Some of these are more due to sloppy execution - “Do not fully describe the treatment under study because protocol was not exactly followed” for example - but I cannot find any violation on here that I can attribute to simple statistical ignorance. Regardless, given the Replication Crisis occuring throughout science right now, we have to take these survey results very seriously.

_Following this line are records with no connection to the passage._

/-- TMMA and TMMAS (R199), with the check of R192. A result whose sums agree passes. Of one whose sums do not, the engine's own path,
which rounds as the manual does not say, may still find that they agree, at the first run and at the second (a free choice); where it
finds twice that they do not, CKS_FAIL (DEDUCED, log entry 21). -/
def State.multiply (s : State) (f : E) (x : Cmd) (zeros : Word) : TileRes :=
  let tl := s.me.tile
  let af := tfmtAF tl.tfmt
  let bf := tfmtBF tl.tfmt
  match tilePair af bf with
  | none => .cmd (.trap s { cause := cILLFIELD, addr := tl.tfmt.setWidth 64 })
  | some cls =>
    let pair := cls == .fused f64
    if pair && (f.a.toNat % 2 == 1 || f.b.toNat % 2 == 1) then
      .cmd (.trap s { cause := cILLFIELD, addr := tl.tfmt.setWidth 64 })
    else
      let img (r : BitVec 5) : Nat := tl.image r.toNat pair
      let acc := tl.acc f.d.toNat
      let new := product cls af bf (img f.a) (img f.b) acc x.rows x.depth zeros
      let open_ := tl.cke && !sumsAgree cls af bf (img f.a) (img f.b) acc new s.me.cktol.toNat x.rows x.depth zeros
      let s1 := if open_ then s.drawn else s
      if open_ && Config.freeAt s.draws 0 && Config.freeAt s.draws 1 then
        .cmd (.trap s1 { cause := cCKSFAIL, detail := [f.d.setWidth 64] })
      else .tile s1 (tl.setAcc f.d.toNat new)

/-- The registers that a product reads. -/
def productReads (f : E) (s : State) : List Nat :=
  let tl := s.me.tile
  let two := tfmtAF tl.tfmt = 0
  [f.a.toNat, f.b.toNat, 16 + f.d.toNat, 24] ++ (if two then [f.a.toNat + 1, f.b.toNat + 1] else [])

/-- TMMA (R199). -/
def execTmma (f : E) (s : State) : Out :=
  s.tileCmd (.tmma f) f (maskWords (f.of 0 5) 0) (productReads f) fun s x => s.multiply f x 0
/-- TMMAS (R199, R189). -/
def execTmmas (f : E) (s : State) : Out :=
  s.tileCmd (.tmmas f) f (maskWords (f.of 0 5) (f.of 5 5)) (productReads f) fun s x => s.multiply f x x.zeros

/-- A transposed image of 16 x 16 elements (R200). -/
def transpose (w img : Nat) : Nat :=
  (List.range 256).foldl (fun n e => n + bitsAt img (w * (16 * (e % 16) + e / 16)) w * 2 ^ (w * e)) 0

/-- TTRN (R200). -/
def execTtrn (f : E) (s : State) : Out :=
  let w := 16 * 2 ^ f.of 0 2
  let pair := f.of 0 2 == 2
  s.tileCmd (.ttrn f) f (fun _ => []) (fun _ => f.a.toNat :: if pair then [f.a.toNat + 1] else []) fun s _ =>
    let tl := s.me.tile
    .tile s (tl.setImage f.d.toNat pair (transpose w (tl.image f.a.toNat pair)))

/-- The number format of a TCVT target. -/
def tileNum : Nat → NumTy
  | 0 => .flt f64 | 1 => .flt f32 | 2 => .flt f16 | 3 => .flt bf16 | 4 => .flt e4m3 | 5 => .flt e5m2
  | 6 => .int true 8 | 7 => .int false 8 | 8 => .hs 8 | _ => .hs 4

/-- TCVT (R201). -/
def execTcvt (f : E) (s : State) : Out :=
  s.tileCmd (.tcvt f) f (fun _ => []) (fun _ => [16 + f.a.toNat, 24]) fun s _ =>
    let c := s.ctx.core
    let tl := s.me.tile
    let fmt := f.of 0 5
    let ty := tileNum fmt
    let mode := if f.of 5 3 = 7 then tfmtRM tl.tfmt else RMode.ofCode (f.of 5 3)
    let r := convertElems (accTy tl.tfmt) ty mode (tl.acc f.a.toNat) (List.range 256) (s.strm c .ts).seed
    let img := r.1.zipIdx.foldl (fun n x => n + x.1 * 2 ^ (8 * tileLB fmt * (x.2 / 16) + ty.width * (x.2 % 16))) 0
    .tile (s.setStrm c .ts { s.strm c .ts with seed := r.2 }) (tl.setImage f.d.toNat (fmt == 0) img)

/-- TFMT (R202, R179). -/
def execTfmt (f : E) (s : State) : Out :=
  s.tileCmd (.tfmt f) f (fun _ => []) (fun _ => []) fun s x =>
    let v := x.sa.setWidth 13
    if 2 ^ 13 ≤ x.sa.toNat ∨ 4 < (v.extractLsb' 10 3).toNat ∨ (tilePair (tfmtAF v) (tfmtBF v)).isNone then
      .cmd (.trap s { cause := cILLFIELD, addr := x.sa })
    else .tile s { s.me.tile with tfmt := v }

This caught my eye in the study discussion:

Before the pilot study of our survey (28), the only published report we could identify that quantified researcher requests for inappropriate analysis and reporting was a 1998 international survey of biostatisticians who were members of the International Society for Clinical Biostatistics (29). Although the response rate was only 37%, the authors felt that “ . . . the high proportion of respondents knowing about fraudulent projects [51%] provided the primary motivation for [publishing their] report” (29).

This needs to be an annual survey.

In the Reddit discussion of the survey there’s interesting commentary there from (self-identified) scientists. For example:

I’ve seen both sides of the issue they list as a limitation (not knowing whether ignorance or malfeasance is the causal factor in bad statistical analysis)- rotated in a lab where the following conversation happened:

Post-doc: the effect isn’t significant, but it’s close.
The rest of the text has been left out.